Видели бы вы ресницы Розы, нежный румянец на ее щечках! Видели бы, как ласково брала она скрипочку, как слегка наклоняла головку, как нежно обнимала пальцами смычок, как свободно и крепко удерживала гриф, с легкостью подчиняя свободное течение музыки. Правда, случалось это все реже. Все чаще скрипка оставалась в футляре, а Роза стыдливо прятала красные, распухшие, потрескавшиеся руки. Однако жаловаться не жаловалась, наравне с матерью лоханничала[51]. Но уж до исподнего Фая ее не допускала. А Кузьминишны бы воля, так и до прачечной не допустила бы: «Да что ж, разе Горский спрашивать станет? — вздыхала та. — Вон и люди его волками смотрят… Того и гляди набросятся. А и бежать-то некуда. Везде беда, везде ужас творится».
К счастью, тогда-то Зинаида Ивановна с саратовщины вернулась, а чуть позже — Василий Николаевич с семейством из Белой прибыл. И вот сидят они вместе, темновато на кухне, сыростью пахнет, зато от печки тепло, в печке огонь сопит да похрапывает, — и сердцу отраднее, спокойнее становится. Даже Трофимыч поохает-поахает да улыбнется. Вместе — оно всегда легче, ежели единой семьей. А родство не все кровью вяжется. На Троицу подружки кумятся, у новобрачных семейства роднятся, и во Христе свои узы имеются. А уж как голод да горе роднят! — когда люди друг друга беречь стараются.
Первым на долю жителей флигелька горе выпало. Неожиданное, непредвиденное, еще неведомое для девочек и безутешное для взрослых.
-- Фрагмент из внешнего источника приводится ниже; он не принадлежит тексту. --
/-- The observation registers take the last decision's values at an outer-cycle boundary; an idle engine's hold 0 (R148, R178). In TABLE drive
mode the AD block's do the same (R255). -/
def Lane.tqObserve (l : Lane) (x : Ax) : Lane :=
  let t := if l.tqRuns x then (l.ax x).tq else {}
  let dec := fun n => (((l.ax x).ad.dec[n]?).getD 0)
  let l := l.when (l.on (LE_STAT_DRIVE x)) (fun l =>
    (((l.wrS (AD_IA x) (dec 0)).wrS (AD_IB x) (dec 1)).wrS (AD_IC x) (dec 2)).wrS (AD_VDC x) (dec 3))
  let l := ((l.wrS (TQ_TE x) t.te).wrS (TQ_PSI x) t.psi).wrS (TQ_TREFU x) t.trefU
  (((l.wrS (TQ_THE x) t.thPll).wrS (TQ_WE x) t.wPll).wrS (TQ_RESM x) t.rm).wrS (TQ_RESP x) t.rp

/-! ### The timers (Table 4.5) -/

/-- The align timer reaches TQ_ALIGNT_x. -/
def Lane.alignExpiry (l : Lane) (x : Ax) : Lane :=
  let t := (l.ax x).tq
  if l.rd (TQ_STAT_SLSTATE x) = slAlign ∧ t.alignAt + decisionsOf (l.q (TQ_ALIGNT x)) ≤ t.n then
    (l.setTq x { t with thFo := l.rdS (TQ_ALIGNANG x), wFo := 0, holdAt := none }).slSet x slRamp
  else l

/-- The hold timer reaches TQ_HOLDT_x without LOCK. -/
def Lane.holdExpiry (l : Lane) (x : Ax) : Lane :=
  let t := (l.ax x).tq
  match t.holdAt with
  | some h =>
    if l.rd (TQ_STAT_SLSTATE x) = slRamp ∧ h + decisionsOf (l.q (TQ_HOLDT x)) ≤ t.n ∧ l.rd (TQ_STAT_LOCK x) = 0 then
      let l := (l.setTq x { t with holdAt := none }).raise srcTQ 5 clsUC (some x) (l.dataOf (TQ_STAT_SLSTATE x).addr)
      l.axisSafe x 6 false
    else l
  | none => l

/-- The observed speed has stayed below half the handover speed for TQ_HOLDT_x. -/
def Lane.lowExpiry (l : Lane) (x : Ax) : Lane :=
  let t := (l.ax x).tq
  match t.lowAt with
  | some h =>
    if l.rd (TQ_STAT_SLSTATE x) = slRun ∧ h + decisionsOf (l.q (TQ_HOLDT x)) ≤ t.n then l.slAlignStart x else l
  | none => l

/-! ### Catch (R175) -/

/-- The catch limit passes without success. -/
def Lane.catchTimeout (l : Lane) (x : Ax) : Lane :=
  let t := (l.ax x).tq
  if l.rd (TQ_STAT_SLSTATE x) = slCatch ∧ t.catchAt + catchLimit ≤ t.n then l.lockLost x (l.backEmf x (.of t.catchW)) true else l

/-- A catch succeeds: the observer is seeded, and the gates return to modulator control (R175, step 7). The catch time is rounded down to whole
µs in its message (DESIGN CHOICE, log entry 63). -/
def Lane.catchDone (l : Lane) (x : Ax) (phi w al be : Q) (elapsed : Nat) : Lane :=
  let t := (l.ax x).tq
  let quarter := Q.pi.div (Q.int 2)
  let th := ((phi.sub ((signQ w).mul quarter)).add (w.mul ((Q.int elapsed).mul tqTd))).mod2pi
  let ls := l.q (TQ_LS x)
  let psim := l.q (TQ_PSIM x)
  let late := decide (t.n = t.catchAt + catchLimit)
  let l := l.setTq x { t with thPll := th.raw, wPll := w.raw, wClean := w.raw
                              psAl := ((ls.mul al).add (psim.mul (Q.cos th))).raw, psBe := ((ls.mul be).add (psim.mul (Q.sin th))).raw
                              cleanN := 0, dirtyN := 0, lowAt := none, caughtAt := some l.now }
  let l := ((l.set (TQ_STAT_LOCK x)).set (TQ_STAT_CATCHOK x)).bump (TQ_SWCNT_CATCHES x)
  let l := l.when late (fun l => l.set (TQ_STAT_CLATE x))
  let l := l.leOvf x (th.ovf || ((ls.mul al).add (psim.mul (Q.cos th))).ovf || ((ls.mul be).add (psim.mul (Q.sin th))).ovf)
  let l := (l.raise srcTQ 4 clsCE (some x) ((t.n - t.catchAt) * 2 / 25 % 65536)).eventAx x 25
  (l.slSet x slRun).gateSettle x

/-- A pulse ends with the codes of its current (R175, steps 3 to 7; Table 4.5). -/
def Lane.catchPulse (l : Lane) (x : Ax) (c : AdcCodes) : Lane :=
  let t := (l.ax x).tq
  let k := t.pulses + 1
  let per := l.rd (TQ_CATCH_PER x)
  let pw := l.rd (TQ_CATCH_PW x)
  let endAt := t.catchAt + k * per + pw
  if l.rd (TQ_STAT_SLSTATE x) = slCatch ∧ endAt ≤ t.n ∧ t.n ≤ t.catchAt + catchLimit then
    let l := l.adTake x c
    let v := l.adScale x c
    let al := statorAl v
    let be := statorBe v
    let mag := magOf al be
    let l := l.leOvf x mag.ovf
    if l.rdS (TQ_CATCHIMAX x) < mag.raw then l.lockLost x (l.backEmf x (.of t.catchW)) true
    else
      let ls := l.q (TQ_LS x)
      let dt := (Q.int pw).mul tqTd
      let ea := (ls.neg.mul al).div dt
      let eb := (ls.neg.mul be).div dt
      let phi := eb.atan2 ea
      let span := (Q.int per).mul tqTd
      let w := ((phi.sub (.of t.phi)).wrap).div span
      let flux := (l.q (TQ_PSIM x)).mul w.abs
      let turn := ((Q.of t.wk).mul (Q.int per)).mul tqTd
      let tol := ((l.q (TQ_RESMAG x)).mul (l.q (TQ_PSIM x))).mul w.abs
      let dif := (magOf ea eb).sub flux
      let steady := decide (((phi.sub (.of t.phi)).sub turn).wrap.abs.raw ≤ l.rdS (TQ_RESPH x))
      let sized := decide (dif.abs.raw ≤ tol.raw)
      let good := decide (3 ≤ k) && steady && sized
      let cons := if good then t.cons + 1 else 0
      let l := l.setTq x { t with pulses := k, phi := phi.raw, wk := if 2 ≤ k then w.raw else 0, cons := cons }
      let l := l.leOvf x (ea.ovf || eb.ovf || (decide (2 ≤ k) && w.ovf) ||
        (decide (3 ≤ k) && (turn.ovf || tol.ovf || dif.ovf)))
      if l.rd (TQ_CATCH_NCONS x) ≤ cons then l.catchDone x phi w al be (t.n - endAt) else l
  else l

/-! ### Register writes (R177) -/

/-- The pulse width is at most half the pulse period (TQ_CATCH_x). -/
def catchFits (x : Ax) (a v : Nat) : Bool :=
  decide (a ≠ (TQ_CATCH_PW x).addr) || decide (2 * (v % 256) ≤ v / 256 % 4096)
Едва от дороги оправились, — у Ванечки жар начался. Отселили его в дальнюю комнатку, где Фая с Розочкой жили (те к девочкам пока переехали), — там, в дальней комнатке, тише, бесхлопотней было. Даже вторую, дальнюю от входа печь растопили, чтобы хворь поскорее выгнать, порошки какие-то болезному давали, Кузьминишна заговоры бормотала. Но коли Бог приглядел, — ни врачи, ни заклинанья не помогут. Два дня Ванечка хуже и хуже был. Поленька места себе не находила, так хотелось братика поласкать, с ладошками его, нежными да мягкими, поиграться, а ее даже пускать к нему перестали. Уж она просила-просила, — все равно не пускали, только молиться и оставалось. Поплачет-помолится-заснет, поплачет-помолится-заснет, — вот и не услышала, как однажды ночью шумиха поднялась, а к утру все кончено было, — не стало у нее братца. Потом батюшка с дьячком приходили, потом к похоронам готовились, младенчика умывали, гробик маленький посреди комнаты ставили, чтобы попрощаться.